I am constructing a very large DAG in dask to submit to the distributed scheduler, where nodes operate on dataframes which themselves can be quite large. One pattern is that I have about 50-60 functions that load data and construct pandas dataframes that are several hundred MB each (and logically represent partitions of a single table). I would like to concatenate these into a single dask dataframe for downstream nodes in the graph, while minimizing the data movement. I link the tasks like this:
dfs = [dask.delayed(load_pandas)(i) for i in disjoint_set_of_dfs]
dfs = [dask.delayed(pandas_to_dask)(df) for df in dfs]
return dask.delayed(concat_all)(dfs)
where
def pandas_to_dask(df):
return dask.dataframe.from_pandas(df).to_delayed()
and I have tried various concat_all
implentations, but this seems reasonable:
def concat_all(dfs):
dfs = [dask.dataframe.from_delayed(df) for df in dfs]
return dask.dataframe.multi.concat(dfs, axis='index', join='inner')
All the pandas dataframes are disjoint on their index and sorted / monotonic.

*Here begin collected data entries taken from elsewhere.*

/-! ### Resends and timeouts (R296) -/

/-- FAB_RETRY_RESEND. -/
def retryResend (b : Block) (tag : Nat) : Block :=
  match b.fabTags.find? (fun t => t.tag == tag && !t.zombie) with
  | none => b
  | some t =>
    match t.retryAt with
    | none => b
    | some due =>
      if b.beat < due then b
      else match chargeRemote b t.ctx (if t.pkt.data.isEmpty then 64 else t.pkt.data.length) with
        | none => b
        | some b =>
          let b := bumpFld b .fabCount 0 16 1
          sendRequest { b with fabTags := b.fabTags.map (fun x => if x.tag == tag then { x with retryAt := none } else x) } t.pkt.hdr t.pkt.data

/-- FAB_TAG_TIMEOUT. -/
def fabTagTimedOut (b : Block) (tag : Nat) : Block :=
  match b.fabTags.find? (fun t => t.tag == tag) with
  | none => b
  | some t =>
    if b.beat - t.first < getFld b .fabPeerTimeout 0 32 then b
    else
      let b := bumpFld b .fabCount 16 16 1
      if t.zombie then quarantineEnd (dropTag b tag) t.ctx
      else tagFailed b t (match t.kind with | .offer _ => .peerTimeout | _ => .fenced)

/-! ### The internal loopback (R291) -/

/-- A received packet by its kind: it passes the same checks as one from a lane. -/
def rxPacket (b : Block) (p : FabPkt) : Block :=
  match pkKind p.hdr.toNat with
  | 1 => rxWrite b p.hdr p.data
  | 2 => rxWack b p.hdr
  | 3 => rxOffer b p.hdr
  | 4 => rxGrant b p.hdr
  | 5 => rxCdata b p.hdr p.data
  | 6 => rxCdone b p.hdr
  | 7 => rxPost b p.hdr
  | 8 => rxPack b p.hdr
  | 9 => rxRevoke b p.hdr
  | 10 => rxRack b p.hdr
  | _ => dropPacket b

/-- The packets in the loopback arrive; what answers them waits for the next beat. -/
def deliverLoop (b : Block) : Block := b.fabLoop.foldl rxPacket { b with fabLoop := [] }

/-! ### FAB_PEER_n (R291, R303) -/

def ctxBusy (b : Block) (c : Nat) : Bool := activeCtx b (Fin.ofNat 16 c)

def writePeer (b : Block) (n : Fin 4096) (v : W64) : Block :=
  let old := peerWord b n
  if ctxBusy b (peerLocal old) || ctxBusy b (peerLocal v.toNat) then hwSet b .fabStatus 33
  else setRaw b (.fabPeer n) (v &&& 0x00FFFFFFFFFFFFFF#64)

/-! ### Meanings -/

/-- FAB_RX_WRITE (R295). -/
def execFabRxWrite (hdr : BitVec 512) (data : List Byte) (s : State) : Host.Outcome State Fault Refusal := s.onLive (fun b => rxWrite b hdr data)
/-- FAB_RX_WACK (R296). -/
def execFabRxWack (hdr : BitVec 512) (s : State) : Host.Outcome State Fault Refusal := s.onLive (fun b => jobAdvance (rxWack b hdr))
/-- FAB_RX_OFFER (R101). -/
def execFabRxOffer (hdr : BitVec 512) (s : State) : Host.Outcome State Fault Refusal := s.onLive (fun b => rxOffer b hdr)
/-- FAB_RX_GRANT (R297). -/
def execFabRxGrant (hdr : BitVec 512) (s : State) : Host.Outcome State Fault Refusal := s.onLive (fun b => rxGrant b hdr)
/-- FAB_RX_CDATA (R297). -/
def execFabRxCdata (hdr : BitVec 512) (data : List Byte) (s : State) : Host.Outcome State Fault Refusal := s.onLive (fun b => rxCdata b hdr data)
/-- FAB_RX_CDONE (R297). -/
def execFabRxCdone (hdr : BitVec 512) (s : State) : Host.Outcome State Fault Refusal := s.onLive (fun b => rxCdone b hdr)
/-- FAB_RX_POST (R238). -/
def execFabRxPost (hdr : BitVec 512) (s : State) : Host.Outcome State Fault Refusal := s.onLive (fun b => rxPost b hdr)
/-- FAB_RX_PACK (R238). -/
def execFabRxPack (hdr : BitVec 512) (s : State) : Host.Outcome State Fault Refusal := s.onLive (fun b => rxPack b hdr)
/-- FAB_RX_REVOKE (R299). -/
def execFabRxRevoke (hdr : BitVec 512) (s : State) : Host.Outcome State Fault Refusal := s.onLive (fun b => rxRevoke b hdr)
/-- FAB_RX_RACK (R299). -/
def execFabRxRack (hdr : BitVec 512) (s : State) : Host.Outcome State Fault Refusal := s.onLive (fun b => rxRack b hdr)
/-- FAB_RETRY_RESEND (R296). -/
def execFabRetryResend (tag : BitVec 10) (s : State) : Host.Outcome State Fault Refusal := s.onLive (fun b => retryResend b tag.toNat)
/-- FAB_TAG_TIMEOUT (R296). -/
def execFabTagTimeout (tag : BitVec 10) (s : State) : Host.Outcome State Fault Refusal := s.onLive (fun b => fabTagTimedOut b tag.toNat)
/-- GRANT_TIMEOUT (R298). -/
def execGrantTimeout (slot : BitVec 10) (s : State) : Host.Outcome State Fault Refusal := s.onLive (fun b => grantTimeout b slot.toNat)
/-- Write of FAB_PEER_n (R291). -/
def execFabPeerWrite (n : Fin 4096) (v : W64) (s : State) : Host.Outcome State Fault Refusal := s.onWrite (.fabPeer n) (fun b => writePeer b n v)

end Sys2Proof.Machine
end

However, I'm getting killed workers dying on this concat_all
function (cluster manager is killing them for exceeding their memory budgets) even though the memory budget on each is actually reasonably large and I wouldn't expect it to be moving data around. I'm reasonably certain that I always slice to a reasonable subset of data before calling compute()
within graph nodse that use the dask dataframe.
I am playing with --memory-limit
without success so far. Am I approaching the problem correctly at least? Are there considerations I'm missing?